Come era lo sguardo di Gesù
Dall’incontro con gli occhi della madre all’a tu per tu con Giuda, una mappa del guardare di Cristo
Timothy Verdon
«Tu dagli occhi così puri che non puoi vedere il male e non puoi guardare l’oppressione, perché, vedendo i perfidi, taci…?». Così il profeta Abacuc (1,13) formulava la domanda di ogni credente che vede trionfare il male. Se Dio è onnisciente e onnipotente, se anche Lui vede quanto vediamo noi, perché non reagisce, perché non punisce? La questione teorica dello sguardo divino s’incrocia, cioè, con la realtà sofferta dello sguardo umano, suscitando perplessità. «Perché mi fai vedere l’iniquità» chiede ancora Abacuc «e resti spettatore dell’oppressione?» (Ab 1,3). Dio allora finalmente risponde, dando al profeta «una visione che attesta un termine, [che] parla di una scadenza e non mente», e ammonisce: «Se indugia, attendila, perché certo verrà e non tarderà» (Ab 2,3). Questo atteso termine – questa scadenza verace – fu l’uomo Gesù, in cui Dio smentì per sempre quanti lo ritenevano un mero spettatore. Perché nella passione e morte del suo Figlio, Dio ha affrontato di persona l’iniquità, facendosi carico dell’oppressione subita dagli uomini.

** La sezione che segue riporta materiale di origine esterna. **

-- ==== Sys2Proof/Laws/Frames.lean ====
section
/-! SUPPORT. What the shared operations leave as it is: raising a vector, setting an event bit, logging, replying, posting a record. -/
namespace Sys2Proof.Machine.State

variable (s : State)

/-- A vector is sent or stands pending (12 R296). -/
theorem raiseVec_cases (f v) :
    s.raiseVec f v = (s.modHost fun h => { h with alertArmed := h.alertArmed || decide (f = .pf0) }).emit (.msix f v) ∨
    s.raiseVec f v = (s.modHost fun h => { h with alertArmed := h.alertArmed || decide (f = .pf0) }).modFunc f fun x => { x with pba := x.pba ||| (1#32 <<< v) } := by
  unfold raiseVec
  simp only
  split
  · exact .inl rfl
  · exact .inr rfl

/-- An event raises its vector or nothing (12 R295, R296). -/
theorem evtAssert_cases {w : Nat} (v) (a b c d : BitVec w) : s.evtAssert v a b c d = s ∨ s.evtAssert v a b c d = s.raiseVec .pf0 v := by
  unfold evtAssert
  split
  · exact .inl rfl
  · exact .inr rfl

/-- An event is logged, and where its interrupt is asked for both functions' vectors 1 are raised (13 R323). -/
theorem logAt_cases (t code int fault p0 p1 p2) : ∃ l, s.logAt t code int fault p0 p1 p2 = s.modLk (fun k => { k with log := l }) ∨
    s.logAt t code int fault p0 p1 p2 =
      (((s.modLk fun k => { k with log := l }).modHost fun h => { h with logAlert := true }).raiseVec .pf0 1).raiseVec .pf1 1 := by
  refine ⟨(s.lk.log.add ⟨0, t, s.lk.seconds, BitVec.ofNat 16 code, int, fault, p0, p1, p2⟩).1, ?_⟩
  simp only [logAt]
  split
  · exact .inr rfl
  · exact .inl rfl

@[simp] theorem raiseVec_win (f v) : (s.raiseVec f v).win = s.win := by
  rcases s.raiseVec_cases f v with h | h <;> rw [h] <;> rfl
@[simp] theorem raiseVec_fab (f v) : (s.raiseVec f v).fab = s.fab := by
  rcases s.raiseVec_cases f v with h | h <;> rw [h] <;> rfl
@[simp] theorem raiseVec_spl (f v) : (s.raiseVec f v).spl = s.spl := by
  rcases s.raiseVec_cases f v with h | h <;> rw [h] <;> rfl
@[simp] theorem raiseVec_vert (f v) : (s.raiseVec f v).vert = s.vert := by
  rcases s.raiseVec_cases f v with h | h <;> rw [h] <;> rfl
@[simp] theorem raiseVec_cst (f v) : (s.raiseVec f v).cst = s.cst := by
  rcases s.raiseVec_cases f v with h | h <;> rw [h] <;> rfl
@[simp] theorem raiseVec_mem (f v) : (s.raiseVec f v).mem = s.mem := by
  rcases s.raiseVec_cases f v with h | h <;> rw [h] <;> rfl
@[simp] theorem raiseVec_leat (f v) : (s.raiseVec f v).leat = s.leat := by
  rcases s.raiseVec_cases f v with h | h <;> rw [h] <;> rfl
@[simp] theorem raiseVec_flm (f v) : (s.raiseVec f v).flm = s.flm := by
  rcases s.raiseVec_cases f v with h | h <;> rw [h] <;> rfl
@[simp] theorem raiseVec_sec (f v) : (s.raiseVec f v).sec = s.sec := by
  rcases s.raiseVec_cases f v with h | h <;> rw [h] <;> rfl
@[simp] theorem raiseVec_img (f v) : (s.raiseVec f v).img = s.img := by
  rcases s.raiseVec_cases f v with h | h <;> rw [h] <;> rfl
@[simp] theorem raiseVec_io (f v) : (s.raiseVec f v).io = s.io := by
  rcases s.raiseVec_cases f v with h | h <;> rw [h] <;> rfl
@[simp] theorem raiseVec_lnk (f v) : (s.raiseVec f v).lnk = s.lnk := by
  rcases s.raiseVec_cases f v with h | h <;> rw [h] <;> rfl
@[simp] theorem raiseVec_lk (f v) : (s.raiseVec f v).lk = s.lk := by
  rcases s.raiseVec_cases f v with h | h <;> rw [h] <;> rfl
@[simp] theorem raiseVec_pwr (f v) : (s.raiseVec f v).pwr = s.pwr := by
  rcases s.raiseVec_cases f v with h | h <;> rw [h] <;> rfl
@[simp] theorem raiseVec_clk (f v) : (s.raiseVec f v).clk = s.clk := by
  rcases s.raiseVec_cases f v with h | h <;> rw [h] <;> rfl
@[simp] theorem raiseVec_thm (f v) : (s.raiseVec f v).thm = s.thm := by
  rcases s.raiseVec_cases f v with h | h <;> rw [h] <;> rfl
@[simp] theorem raiseVec_rst (f v) : (s.raiseVec f v).rst = s.rst := by
  rcases s.raiseVec_cases f v with h | h <;> rw [h] <;> rfl
@[simp] theorem raiseVec_bist (f v) : (s.raiseVec f v).bist = s.bist := by
  rcases s.raiseVec_cases f v with h | h <;> rw [h] <;> rfl
@[simp] theorem raiseVec_pending (f v) : (s.raiseVec f v).pending = s.pending := by
  rcases s.raiseVec_cases f v with h | h <;> rw [h] <;> rfl
@[simp] theorem raiseVec_fresh (f v) : (s.raiseVec f v).fresh = s.fresh := by
  rcases s.raiseVec_cases f v with h | h <;> rw [h] <;> rfl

Com’era allora lo sguardo di Gesù? Quali messaggi trasmetteva? Che impatto aveva su chi lo incontrava? A questi interrogativi gli artisti hanno risposto in vari modi. Per molti secoli – e ancor oggi nella tradizione orientale – hanno attribuito al Salvatore «gli occhi fiammeggiati come fuoco» di cui parla l’Apocalisse (2,18), immaginando l’implacabile sguardo di «Colui che scruta gli affetti e i pensieri degli uomini» e che li giudica (2,23). Questo è lo sguardo del Pantocratore della tradizione bizantina – il Cristo in mosaico delle cattedrali di Cefalù e Monreale, della Primaziale pisana e del battistero fiorentino. Anche Giotto, quando immagina Gesù che guarda negli occhi di Giuda mentre questi lo tradisce con un bacio, evoca il Dio “dagli occhi così puri” da non poter vedere il male. I due volti di profilo – uno nobile, l’altro vile – e i due sguardi che s’intrecciano, sembrano voler illustrare la risposta di Dio ad Abacuc: «Vedo l’iniquità anch’io, e non solo da spettatore». Il Cristo di Giotto si lascia abbracciare dal male, infatti, fino al punto che, avviluppato dal manto giallastro del Traditore, solo lo sguardo rimane a testimoniare la sua rettitudine.